It would be nice to have similar study showing negative correlation between middle- and high-income working segments and the need of  “recreational” or other hard drugs that,  as opposed to High Tobacco monopoly to be available in any corner store, gave rise to Drug Cartels, most recent Mafia and other highly unlawful businesses, tens of thousands of murders along the way and overworked and outgunned police.

The most recent debate about decriminalization of marihuana possession is only the tip of the iceberg.

It is argued that raising tobacco taxes is beneficial in revenue terms for government and revenue from increases can help to cover the cost of comprehensive smoking control programs including campaigns, services and treatments to assist smokers or the cost of other programs that benefit low-income groups.

Over the years, as state and federal tobacco taxes have risen over the years, more and more smokers have taken to rolling their own cigarettes and cigars. This, of course, requires purchasing the raw material. Until March 31, 2009 the tax on a pound of tobacco was $1.09. According to the mentioned retail source, you can get up to 600 cigarettes, or up to 30 packs, out of a pound (www.wisegeek.com/what-is-a-regressive-tax.htm,) As $1.09 is a lot less money for the Administration than the up to $11.70 (30 packs times $0.39) she was extracting from regular smokers before April 1, no doubt that many inside the halls of government, probably with the helpful assistance of cigarette makers were moaning about “unfair” competition, were characterizing the “roll-your-own” cigarette (RYOs) as “freeloaders.”

So Congress and  president Obama fixed that “unfair” situation by raising the per-pound tax on tobacco purchases from $1.09 to $24.78, a  2173% tax increase.

This latest round of federal tobacco tax increases is supposed to fund the expansion of SCHIP, the State Children’s Health Insurance Program.
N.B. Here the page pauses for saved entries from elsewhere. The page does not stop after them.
-- ==== Sys2Proof/Machine/MatrixCmd.lean ====
section
/-!
DEFINITION. The matrix command (R184, R185), its checks at the push (R189, R190), and the matrix instructions of slot B
(R191 to R198).
-/
namespace Sys2Proof.Machine

/-! ## The command -/

/-- A level of the loop nest: iterations and advances (Table 10.1). -/
structure Level where
  count : Nat
  am : Int
  ak : Int
  bn : Int
  bk : Int
  cm : Int
  cn : Int
  deriving DecidableEq, Repr

/-- The fields of a matrix command (Table 10.1). -/
structure MCmd where
  rtrp : Bool
  drn  : Bool
  dfmt : Bool
  accm : Nat
  acct : Nat
  nm   : Nat
  red  : Bool
  sega : Bool
  eng  : Nat
  asel : Nat
  asrc : Nat
  bfmt : Nat
  afmt : Nat
  boff : Nat
  kb   : Nat
  n    : Nat
  m    : Nat
  lv   : List Level
  cn0  : Nat
  cm0  : Nat
  bk0  : Nat
  bn0  : Nat
  ak0  : Nat
  am0  : Nat
  deriving DecidableEq, Repr

/-- The fields of sixteen words. -/
def mcmdOf (ws : List W64) : MCmd :=
  let w (i : Nat) := (ws.getD i 0).toNat
  let lv := (List.range 6).map fun l =>
    let v := w (4 + l)
    { count := bits v 15 0 + 1, am := sext (bits v 39 28) 12, ak := sext (bits v 27 16) 12, bn := sext (bits v 63 52) 12,
      bk := sext (bits v 51 40) 12, cm := 4 * sext (bits (w 10) (10 * l + 9) (10 * l + 5)) 5,
      cn := 4 * sext (bits (w 10) (10 * l + 4) (10 * l)) 5 : Level }
  { rtrp := bit (w 0) 63, drn := bit (w 0) 62, dfmt := bit (w 0) 61, accm := bits (w 0) 60 59, acct := bits (w 0) 57 55
    nm := bits (w 0) 54 53, red := bit (w 0) 52, sega := bit (w 0) 51, eng := bits (w 0) 50 49
    asel := bits (w 1) 31 12, asrc := bits (w 1) 11 10, bfmt := bits (w 1) 9 5, afmt := bits (w 1) 4 0
    boff := bits (w 2) 10 0, kb := bits (w 3) 27 12, n := bits (w 3) 11 6 + 1, m := bits (w 3) 5 0 + 1, lv := lv
    cn0 := bits (w 11) 59 54, cm0 := bits (w 11) 53 48, bk0 := bits (w 11) 47 36, bn0 := bits (w 11) 35 24
    ak0 := bits (w 11) 23 12, am0 := bits (w 11) 11 0 }

/-- The assigned bits of a matrix command. -/
def matrixMask : List Nat :=
  [0xFFFFFFFFFFFFFFFF - 2 ^ 58 - 2 ^ 48 - 0xF00000000000, 0xFFFFFFFF, 0x7FF, 0xFFFFFFF]
  ++ List.replicate 6 0xFFFFFFFFFFFFFFFF ++ [0xFFFFFFFFFFFFFFF, 0xFFFFFFFFFFFFFFF, 0, 0, 0, 0]

/-- The passes of a command. -/
def passCount (f : MCmd) : Nat := f.lv.foldl (fun p l => p * l.count) 1

/-- Where pass `p` of the nest stands (R185). -/
structure Pass where
  am : Int
  ak : Int
  bn : Int
  bk : Int
  cm : Int
  cn : Int
  deriving DecidableEq, Repr

/-- The pass of a number, level 0 innermost. -/
def passAt (f : MCmd) (p : Nat) : Pass :=
  (f.lv.foldl (fun (a : Nat × Pass) l =>
    let i : Int := (a.1 % l.count : Nat)
    let b := a.2
    (a.1 / l.count, { am := b.am + i * l.am, ak := b.ak + i * l.ak, bn := b.bn + i * l.bn, bk := b.bk + i * l.bk,
                      cm := b.cm + i * l.cm, cn := b.cn + i * l.cn })) (p, ⟨f.am0, f.ak0, f.bn0, f.bk0, f.cm0, f.cn0⟩)).2

/-- The least and the greatest value that an index takes over the nest. -/
def nestRange (f : MCmd) (base : Nat) (adv : Level → Int) : Int × Int :=
  f.lv.foldl (fun r l =>
    let d := ((l.count : Int) - 1) * adv l
    (r.1 + min 0 d, r.2 + max 0 d)) ((base : Int), (base : Int))

/-- A count added to a position's. -/
def addAt (p : Int × Int) (k : Nat) : List ((Int × Int) × Nat) → List ((Int × Int) × Nat)
  | [] => [(p, k)]
  | e :: r => if e.1 = p then (p, e.2 + k) :: r else e :: addAt p k r

/-- How many passes stand at each tile position. -/
def passSpread (f : MCmd) : List ((Int × Int) × Nat) :=
  f.lv.foldl (fun d l =>
    if l.cm = 0 && l.cn = 0 then d.map fun e => (e.1, e.2 * l.count)
    else d.foldl (fun acc e => (List.range l.count).foldl (fun acc (i : Nat) =>
      addAt (e.1.1 + (i : Int) * l.cm, e.1.2 + (i : Int) * l.cn) e.2 acc) acc) []) [(((f.cm0 : Int), (f.cn0 : Int)), 1)]

/-- The largest number of passes that reach one tile element (R189). -/
def passDepth (f : MCmd) : Nat :=
  let d := passSpread f
  (List.range 4096).foldl (fun (h : Nat) (e : Nat) =>
    let row : Int := (e / 64 : Nat); let col : Int := (e % 64 : Nat)
    let k := d.foldl (fun k p =>
      if p.1.1 ≤ row && row < p.1.1 + f.m && p.1.2 ≤ col && col < p.1.2 + f.n then k + p.2 else k) 0
    max h k) 0

/-! ## Checks at the push -/

/-- Is a format code an integer format (Table 3.1)? -/
def isIntFmt (c : Nat) : Bool := 7 ≤ c && c ≤ 11

/-- The largest magnitude of an integer format (R66). -/
def fmtLimit (c : Nat) : Nat :=
  match c with
  | 7 => 128 | 8 => 255 | 9 => 8 | 10 => 15 | _ => 2

/-- The value conditions of R190 step 2, with R186 and R188, in their order: position and whether it fails. -/
def matrixBad (s : State) (c : Nat) (f : MCmd) : List (Nat × Bool) :=
  let lane := f.asrc = 0 || f.asrc = 2
  let am := nestRange f f.am0 (·.am); let ak := nestRange f f.ak0 (·.ak)
  let bn := nestRange f f.bn0 (·.bn); let bk := nestRange f f.bk0 (·.bk)
  let cm := nestRange f f.cm0 (·.cm); let cn := nestRange f f.cn0 (·.cn)
  let e0 := engUsable s c 0; let e1 := engUsable s c 1
  [(59, decide (f.accm = 3)), (49, decide (f.eng = 3)), (74, decide (f.asrc = 3)),
   (64, decide (f.afmt = 0 ∨ f.afmt > 12)), (69, decide (f.bfmt = 0 ∨ f.bfmt > 12)),
   (59, decide (f.accm = 2) && !(isIntFmt f.afmt && isIntFmt f.bfmt)), (62, f.drn && f.accm ≠ 2), (61, f.dfmt && !f.drn),
   (204, decide (f.kb = 0)), (52, f.red && f.eng ≠ 0), (52, f.red && !(e0 && e1)),
   (49, (decide (f.eng = 1) && !e0) || (decide (f.eng = 2) && !e1)), (192, lane && f.m > 16)]
  ++ (f.lv.zipIdx.map fun l => (64 * (4 + l.2) + 28, lane && l.1.am ≠ 0))
  ++ (f.lv.zipIdx.map fun l => (64 * (4 + l.2) + 16, decide (f.asrc = 0) && l.1.ak ≠ 0))
  ++ [(704, lane && f.am0 ≠ 0), (716, decide (f.asrc = 0) && f.ak0 ≠ 0), (64, lane && f.afmt = 12),
      (51, f.sega && f.asrc ≠ 0),
      (752, decide (cm.1 < 0 ∨ cm.2 + f.m > 64)), (758, decide (cn.1 < 0 ∨ cn.2 + f.n > 64)),
      (704, decide (am.1 < 0)), (716, decide (ak.1 < 0)), (728, decide (bn.1 < 0)), (740, decide (bk.1 < 0))]

/-- The K positions and rows of A that the nest takes: least and past the greatest. -/
def aBox (f : MCmd) : Nat × Nat × Nat × Nat :=
  let am := nestRange f f.am0 (·.am); let ak := nestRange f f.ak0 (·.ak)
  (32 * ak.1.toNat, 32 * (ak.2.toNat + f.kb), am.1.toNat, am.2.toNat + f.m)

/-- The tensor indices that the passes read from a record, each pass's rows in order (R186). -/
def aIndices (f : MCmd) : List (List Nat) :=
  (((List.range (passCount f)).map fun p =>
    let x := passAt f p
    (x.am.toNat, x.ak.toNat)).eraseDups).flatMap fun a =>
      (upto a.1 f.m).flatMap fun m => (upto (32 * a.2) (32 * f.kb)).map fun k => [k, m, 0, 0, 0]

/-- The first in window order of the tensor indices that the passes read outside the extents (R125): least row, then least K
position. -/
def firstOut (l : Layout) (is : List (List Nat)) : Option (List Nat) :=
  (is.filter fun i => posAt l {} i != .inside).foldl (fun b i => match b with
    | none => some i
    | some j => if nth i 1 0 < nth j 1 0 || (nth i 1 0 = nth j 1 0 && nth i 0 0 < nth j 0 0) then some i else some j) none

/-- The record of A, checked (R190 step 4). -/
def checkARecord (s : State) (c n : Nat) (f : MCmd) : M (List W64) := do
  let r ← readLayout s c n f.asel 0
  let l := layoutOf r
  if l.rag then layoutFault 0 f.asel 2 72
  else if l.base ≥ 2 ^ 20 then layoutFault 0 f.asel 6 0
  else if l.sbase ≥ 2 ^ 20 then layoutFault 0 f.asel 6 512
  else if l.fmt ≠ f.afmt then layoutFault 0 f.asel 2 64
  else
    checkPositions l 0 f.asel ((firstOut l (aIndices f)).toList.map (posAt l {}))
    let _ ← footprint s c n l false ((aIndices f).filterMap (readIdx l {})) ((aIndices f).filterMap (fillBook l {}))
    if f.accm = 2 && l.sbase ≠ 0 then layoutFault 0 f.asel 2 512
    .ok r

/-- The number of products that enter one element (R189). -/
def productCount (f : MCmd) : Nat := 32 * f.kb * passDepth f

/-- Does a residue command fail the static range test (R66)? -/
def rangeFails (f : MCmd) : Bool :=
  f.accm = 2 && productCount f * fmtLimit f.afmt * fmtLimit f.bfmt ≥ residueM / 2

/-- The checks of a matrix command (R190 steps 1 to 5), for a task: the command. -/
def checkMatrix (s : State) (c n : Nat) (words : List W64) : M Cmd := do
  let ws := words.map (·.toNat)
  let t := getTask s c n
  if bits (nth ws 0 0) 7 0 ≠ 1 then checkFail 1 0 0
  match reservedIn matrixMask ws with
  | some p => checkFail 2 7 p
  | none => .ok ()
  let f := mcmdOf words
  match (matrixBad s c f).find? (·.2) with
  | some b => checkFail 1 6 b.1
  | none => .ok ()
  checkTokens t (nth ws 0 0)
  if f.acct ≥ t.tt.nz then checkFail 1 1 55
  let b := aBox f
  if f.asrc = 0 && f.asel % 8 ≥ t.tt.ni then checkFail 1 1 76
  if f.asrc = 2 && f.asel % 16 + (b.2.1 - 1) / 64 ≥ t.tt.nv then checkFail 1 1 76
  if f.asrc = 0 && f.accm = 2 then
    match (nth t.ins (f.asel % 8) {}).bind with
    | some b => if (layoutOf b.lrec).sbase ≠ 0 then layoutFault 0 b.addr 2 512
    | none => .ok ()
  let r ← if f.asrc = 1 then checkARecord s c n f else .ok []
  if rangeFails f && f.rtrp then trap 0x13 (productCount f)
  .ok { slot := n, tag := 0, idx := 0, from_ := (c, n, 2), words := words, flm := 0, gap := 0, lrec := r }

/-- The sticky range flag of a task after a command has entered its queue (R66). -/
def noteRange (s : State) (c n : Nat) (f : MCmd) : State :=
  if rangeFails f then modTask s c n fun t => { t with sys := { t.sys with numfl := 1 }, rngAt := some s.cycle } else s

/-! ## MGO and the configuration registers -/

/-- A failed check of a command that slot B pushes names the slot (R37). -/
def inSlotB {α : Type} (m : M α) : M α :=
  match m with
  | .error (.trap c d) => .error (.trap c (if c = 1 || c = 2 then d + 256 else d))
  | m => m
There is no defensible reason, other than sheer vindictiveness, why a small minority of the population, the roughly one in five adults who smoke, should, as is supposedly -  “supposedly”  because many analysts, including Heritage, have concluded that the population of smokers would have to increase dramatically for the tax increases to fully fund SCHIP expansion; that clearly won’t happen, and will set the stage for raiding “general revenues,” as if there really are any available, in the future  - the intent, pay for the entire multibillion-dollar cost that was added to the program earlier this year.
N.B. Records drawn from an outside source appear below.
-- ==== Sys2Proof/Machine/SStream.lean ====
section
/-!
DEFINITION. The S stream (R205 to R215): BINDO, DRAIN, DRAINX and the block a drain writes, SLOOP, SADDI, SLI, STK, SLD,
RGAPND, RGCMT, RGUPK and SEND.
-/
namespace Sys2Proof.Machine

/-- BINDO (R206). -/
def execBindo (t : Tok) (o : BitVec 2) (a : BitVec 3) (s : State) : Out :=
  execS (.bindo t o a) t (fun s => do
    let v := (getY s a).toNat
    if bits v 4 1 ≠ 0 then checkFail 2 7 (1 + lowBit (bits v 4 1) 4)
    let ad := bits v 19 5 * 32
    let app := bit v 0
    let r ← readLayout s s.cur.core s.cur.slot ad 0
    let l := layoutOf r
    if l.sbase ≠ 0 then layoutFault 0 ad 2 512
    if l.fmt = 12 || l.fmt = 15 then layoutFault 0 ad 2 64
    if app && !l.rag then layoutFault 0 ad 2 72
    let b : OutBind := { addr := ad, lrec := r, app := app, cursor := 0, flm := (sampled s (me s)).flm }
    .ok (modMe s fun t => { t with outs := setNth {} t.outs o.toNat { (nth t.outs o.toNat {}) with bind := some b } })) s

/-! ## Blocks of an out-stream -/

/-- The number of the block that covers a window position (R207). -/
def blockNo (l : Layout) (w : List Nat) : Nat :=
  let x (d : Nat) := nth w d 0; let e (d : Nat) := nth l.w d 1
  x 0 / 64 + ceilDiv (e 0) 64 * (x 1 / 16 + ceilDiv (e 1) 16 * (x 2 + e 2 * (x 3 + e 3 * x 4)))

/-- NB, the blocks of a binding's window. -/
def blockCnt (l : Layout) : Nat :=
  ceilDiv (nth l.w 0 1) 64 * ceilDiv (nth l.w 1 1) 16 * nth l.w 2 1 * nth l.w 3 1 * nth l.w 4 1

/-- The window position of a lane of block `c`, or none (R207). -/
def blockPos (l : Layout) (c lane : Nat) : Option (List Nat) :=
  let e (d : Nat) := nth l.w d 1
  let b0 := ceilDiv (e 0) 64; let b1 := ceilDiv (e 1) 16
  let w0 := 64 * (c % b0) + lane % 64; let w1 := 16 * (c / b0 % b1) + lane / 64
  let r := c / b0 / b1
  if w0 ≥ e 0 || w1 ≥ e 1 then none else some [w0, w1, r % e 2, r / e 2 % e 3, r / e 2 / e 3]

/-- The tensor index of a window position of an out-stream: with APP, the row counts from the tentative end (R207). -/
def outIdx (l : Layout) (sn : Snap) (app : Bool) (w : List Nat) : List Nat :=
  if app then w.set l.rdim (nth w l.rdim 0 + (segOf sn (nth w l.sdim 0)).tlen) else w

/-- Where a window position of an out-stream lies (R125, R127, R207). -/
def outPosAt (l : Layout) (sn : Snap) (app : Bool) (w : List Nat) : PosAt :=
  if !app then posAt l sn w
  else
    let i := outIdx l sn app w
    match (List.range 5).find? fun d => nth i d 0 ≥ nth l.e d 1 with
    | some d => .out d
    | none =>
      let g := segOf sn (nth w l.sdim 0)
      if nth w l.rdim 0 ≥ g.cap - g.tlen then .edge (nth w l.sdim 0) (nth w l.rdim 0) else .inside

/-- The window positions of `n` blocks from the cursor, in window order (R208 item 2). -/
def drainPositions (l : Layout) (cursor n : Nat) : List (List Nat) :=
  let nb := blockCnt l
  let cs := (List.range (min n nb)).map fun j => (cursor + j) % nb
  (boxOf l.w).filter fun w => cs.contains (blockNo l w)

/-- S holds inside a drain until its last block is written. -/
def startDrain (s : State) (d : Drain) : State :=
  let s := pin s s.cur.core d.pins
  modCtl (modMe s fun t => { t with drain := some d }) .s fun c =>
    { c with st := .busy .drainWork d.o, hold := some (.drainWork, d.o), held := 0 }

/-- DRAIN (R208): the checks at issue; its blocks are written one at a time. -/
def execDrain (t : Tok) (o : BitVec 2) (n : BitVec 9) (s : State) : Out :=
  execS (.drain t o n) t (fun s => do
    let c := s.cur.core; let k := s.cur.slot
    match (nth (me s).outs o.toNat {}).bind with
    | none => illegal 6 15
    | some b =>
      let l := layoutOf b.lrec
      let (s, sn) ← snapshot s c k l 0 b.addr (coveredSegs l [0, 0, 0, 0, 0] true)
      let ws := drainPositions l b.cursor n.toNat
      checkPositions l 0 b.addr (ws.map (outPosAt l sn b.app))
      let is := (ws.filter fun w => outPosAt l sn b.app w == .inside).map fun w => substIdx l sn (outIdx l sn b.app w)
      let pins ← footprint s c k l true is
      .ok (startDrain s { o := o.toNat, left := n.toNat, snap := sn, pins := pins })) s

/-- DRAINX (R209): rows go where the list says. -/
def execDrainx (t : Tok) (o : BitVec 2) (b : BitVec 3) (n : BitVec 9) (s : State) : Out :=
  execS (.drainx t o b n) t (fun s => do
    let c := s.cur.core; let k := s.cur.slot
    match (nth (me s).outs o.toNat {}).bind with
    | none => illegal 6 15
    | some b' =>
      let l := layoutOf b'.lrec
      if l.rag || nth l.w 0 0 > 64 then illegal 6 15
      let a := (getY s b).toNat % 2 ^ 20
      need (a % 4 = 0) 7 a
      let rd (a : Nat) : M Nat := do
        let p ← inAllot s c k a 4 a
        let (_, bs) ← readAt s (c, k) p 4
        .ok (ofLe bs)
      let cnt ← rd a
      let rows ← (List.range (min cnt (16 * n.toNat))).mapM fun i => rd (a + 4 + 4 * i)
      match findIx (fun r => r ≥ nth l.e 1 0) rows with
      | some i => trap 6 i
      | none =>
        let is := rows.eraseDups.flatMap fun r => (List.range (nth l.w 0 0)).map fun x => [x, r, 0, 0, 0]
        checkPositions l 0 b'.addr (is.map (posAt l {}))
        let pins ← footprint s c k l true (is.filter fun i => posAt l {} i == .inside)
        .ok (startDrain s { o := o.toNat, left := n.toNat, list := some rows, pins := pins })) s

/-- The pattern a drain writes for a lane (R58, R61, R208). -/
def outPattern (fmt flm : Nat) (v : W32) : Nat :=
  let x := if (intFmt fmt).isSome then Num.ofInt v.toInt else f32 (flmBit flm 0 false) v
  flushOut fmt (flmBit flm fmt true) (convert x fmt 0 true)

/-- Where a lane of the drain's next block goes: a substituted index, or none where it is dropped. -/
def laneTarget (l : Layout) (b : OutBind) (d : Drain) (lane : Nat) : Option (List Nat) :=
  match d.list with
  | some rows =>
    match rows[16 * d.done + lane / 64]? with
    | some r =>
      let i := [lane % 64, r, 0, 0, 0]
      if lane % 64 < nth l.w 0 0 && posAt l d.snap i == .inside then some i else none
    | none => none
  | none =>
    match blockPos l b.cursor lane with
    | some w => if outPosAt l d.snap b.app w == .inside then some (substIdx l d.snap (outIdx l d.snap b.app w)) else none
    | none => none

/-- The lanes of a block written in turn, until one cannot be: the places written, with their addresses, and its fault. -/
def writeLanes (c n : Nat) (l : Layout) (flm : Nat) (blk : Block) :
    List (Nat × List Nat) → State → List (Place × Nat) → M (State × List (Place × Nat) × Option (Nat × Nat))
  | [], s, ps => .ok (s, ps, none)
  | x :: xs, s, ps => match elemCells s c n l x.2 1 true with
    | .ok qs => writeLanes c n l flm blk xs (storeElem s l x.2 (qs.map (·.1)) (outPattern l.fmt flm (nth blk.lanes x.1 0))) (ps ++ qs)
    | .error (.trap cause d) => .ok (s, ps, some (cause, d))
    | .error e => .error e

/-- One block of a drain written through its binding (R208, R209): where a write fails, those before it stay. -/
def drainWrite (s : State) (c n : Nat) (b : OutBind) (d : Drain) (blk : Block) : M (State × Option (Nat × Nat)) := do
  let l := layoutOf b.lrec
  let targets := (List.range 1024).filterMap fun k =>
    if nth blk.valid k false then (laneTarget l b d k).map fun i => (k, i) else none
  let (s, ps, f) ← writeLanes c n l b.flm.toNat blk targets s []
  let s ← endStores s (c, n) 3 0 ps
  .ok (s, f)

/-! ## The other S instructions -/

/-- SLOOP (R211, R244). -/
def execSloop (t : Tok) (c : BitVec 2) (a : BitVec 3) (e : BitVec 12) (s : State) : Out :=
  execS (.sloop t c a e) t (fun s => startLoop .s c.toNat ((getY s a).toNat % 2 ^ 32) e.toNat 15 0 s) s
/-- SADDI. -/
def execSaddi (t : Tok) (d a : BitVec 3) (i : BitVec 11) (s : State) : Out :=
  execS (.saddi t d a i) t (fun s => .ok (setY s d (getY s a + i.signExtend 64))) s
/-- SLI: the immediate times 64. -/
def execSli (t : Tok) (d : BitVec 3) (i : BitVec 14) (s : State) : Out :=
  execS (.sli t d i) t (fun s => .ok (setY s d (i.zeroExtend 64 * 64))) s
/-- STK: the count of a token queue at the end of the previous cycle. -/
def execStk (t : Tok) (d : BitVec 3) (q : BitVec 4) (s : State) : Out :=
  execS (.stk t d q) t (fun s => .ok (setY s d (BitVec.ofNat 64 (tokCount (me s) q.toNat)))) s
/-- SLD (R212). -/
def execSld (t : Tok) (d a : BitVec 3) (i : BitVec 11) (s : State) : Out :=
  execS (.sld t d a i) t (fun s => do
    let c := s.cur.core; let n := s.cur.slot
    let ad := (getY s a + i.zeroExtend 64 * 8).toNat
    if ad ≥ 2 ^ 20 then trap 6 ad
    need (ad % 8 = 0) 7 ad
    let p ← inAllot s c n ad 8 ad
    let (s, bs) ← readAt s (c, n) p 8
    .ok (setY s d (BitVec.ofNat 64 (ofLe bs)))) s

/-- The kinds of ragged update. -/
inductive Ragged where
  | append | commit | unpick
  deriving DecidableEq, Repr

/-- The entry after a ragged update, or the value that passes its limit (R214). -/
def raggedEntry (op : Ragged) (g : SegEnt) (n : Nat) : Except Nat SegEnt :=
  match op with
  | .append => if g.tlen + n > g.cap then .error (g.tlen + n) else .ok { g with tlen := g.tlen + n }
  | .commit => if g.clen + n > g.tlen then .error (g.clen + n) else .ok { g with clen := g.clen + n }
  | .unpick => if n < g.clen || n > g.tlen then .error n else .ok { g with tlen := n }

/-- RGAPND, RGCMT and RGUPK (R213 to R215): the checks and the write of the entry word. S then holds until the header word and
the record word are written too. -/
def ragged (op : Ragged) (a b c : BitVec 3) (s : State) : M State := do
  let core := s.cur.core; let k := s.cur.slot
  let ad := (getY s a).toNat % 2 ^ 20
  let i := (getY s b).toNat % 2 ^ 24
  let n := (getY s c).toNat % 2 ^ 24
  let r ← readLayout s core k ad 0
  let l := layoutOf r
  if !l.rag then layoutFault 0 ad 2 72
  let (s, ro) ← readHeader s core k l 0 ad
  if ro then layoutFault 2 0xFFFFFFFF 7 64
  if i ≥ l.nseg then illegal 6 11
  let (s, w0, w1) ← readPair s core k (l.btab + 16 + 16 * i)
  let g := segOfWords w0 w1
  match segBad l g with
  | some b => layoutFault 2 i 5 b
  | none => .ok ()
  match raggedEntry op g n with
  | .error v => trap 4 (i % 2 ^ 32 + v % 2 ^ 20 * 2 ^ 32)
  | .ok g =>
    let pe ← placeOf s core k (l.btab + 24 + 16 * i) 8 2
    let ph ← placeOf s core k l.btab 8 2
    let pr ← inAllot s core k (ad + 88) 8 (ad + 88)
    let s ← writeAt s (core, k) pe (l.btab + 24 + 16 * i) (leBytes 8 (g.tlen * 2 ^ 32 + g.clen))
    .ok (modCtl (modMe s fun t => { t with rag := some { ad := ad, btab := l.btab, gen := l.gen, head := ph, last := pr } }) .s fun c =>
      { c with st := .busy .drainWork 0, hold := some (.drainWork, 0), held := 0 })

/-- The cached words of a table whose GEN advances (R130): each holds what its word holds then. -/
def advanceCache (s : State) (r : Ragging) (gen : Nat) : State :=
  let core := s.cur.core; let k := s.cur.slot
  modCore s core fun x => { x with
    btcache := x.btcache.filterMap fun e =>
      if e.slot = k ∧ e.btab = r.btab ∧ e.gen = r.gen then
        match placeOf s core k (r.btab + e.off) 8 0 with
        | .ok p => some { e with gen := gen, val := BitVec.ofNat 64 (ofLe (bytesAt s p 8)) }
        | .error _ => none
      else some e }

/-- The next write of a ragged instruction (R215): the header's GEN advances, each write an atomic one at the home of its word;
then record word w11 takes that GEN, and S goes on once what it wrote in another module is acknowledged (R219). -/
def ragStep (s : State) : State :=
  match (me s).rag with
  | none => s
  | some r =>
    let who := (s.cur.core, s.cur.slot)
    match r.done with
    | none =>
      let h := ofLe (bytesAt s r.head 8)
      let gen := (bits h 15 0 + 1) % 2 ^ 16
      (match writeAt s who r.head r.btab (leBytes 8 (putBits h 15 0 gen)) with
        | .ok s => advanceCache (modMe s fun t => { t with rag := some { r with done := some gen } }) r gen
        | .error _ => s)
    | some gen =>
      if linkWaits s who.1 who.2 3 0 then s
      else match writeAt s who r.last (r.ad + 88) (leBytes 8 gen) with
      | .ok s => retire .s (modMe s fun t => { t with rag := none })
      | .error _ => s

/-- RGAPND. -/
def execRgapnd (t : Tok) (a b c : BitVec 3) (s : State) : Out := execS (.rgapnd t a b c) t (ragged .append a b c) s
/-- RGCMT. -/
def execRgcmt (t : Tok) (a b c : BitVec 3) (s : State) : Out := execS (.rgcmt t a b c) t (ragged .commit a b c) s
/-- RGUPK. -/
def execRgupk (t : Tok) (a b c : BitVec 3) (s : State) : Out := execS (.rgupk t a b c) t (ragged .unpick a b c) s

/-- SEND (R44). -/
def execSend (t : Tok) (s : State) : Out :=
  execS (.send t) t (fun s => .ok (modCtl s .s fun c => { c with st := .ending })) s

end Sys2Proof.Machine
end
Last Wednesday, Gallup reported that the tobacco tax increases are “nearly three times as likely to affect low-income Americans as …. high-income Americans. That’s because 34% of the lowest-income Americans smoke, compared with only 13% of those earning $90,000 or more per year.” Since there is no reason to believe that “roll-your-own smokers” RYOs are any more or less prevalent among various income groups than smokers in general, the 2173% tax increase on raw tobacco purchases will hit affected lower-income RYO households even harder.

This then clearly states that the tobacco tax increases collectively represent about the most regressive tax imaginable.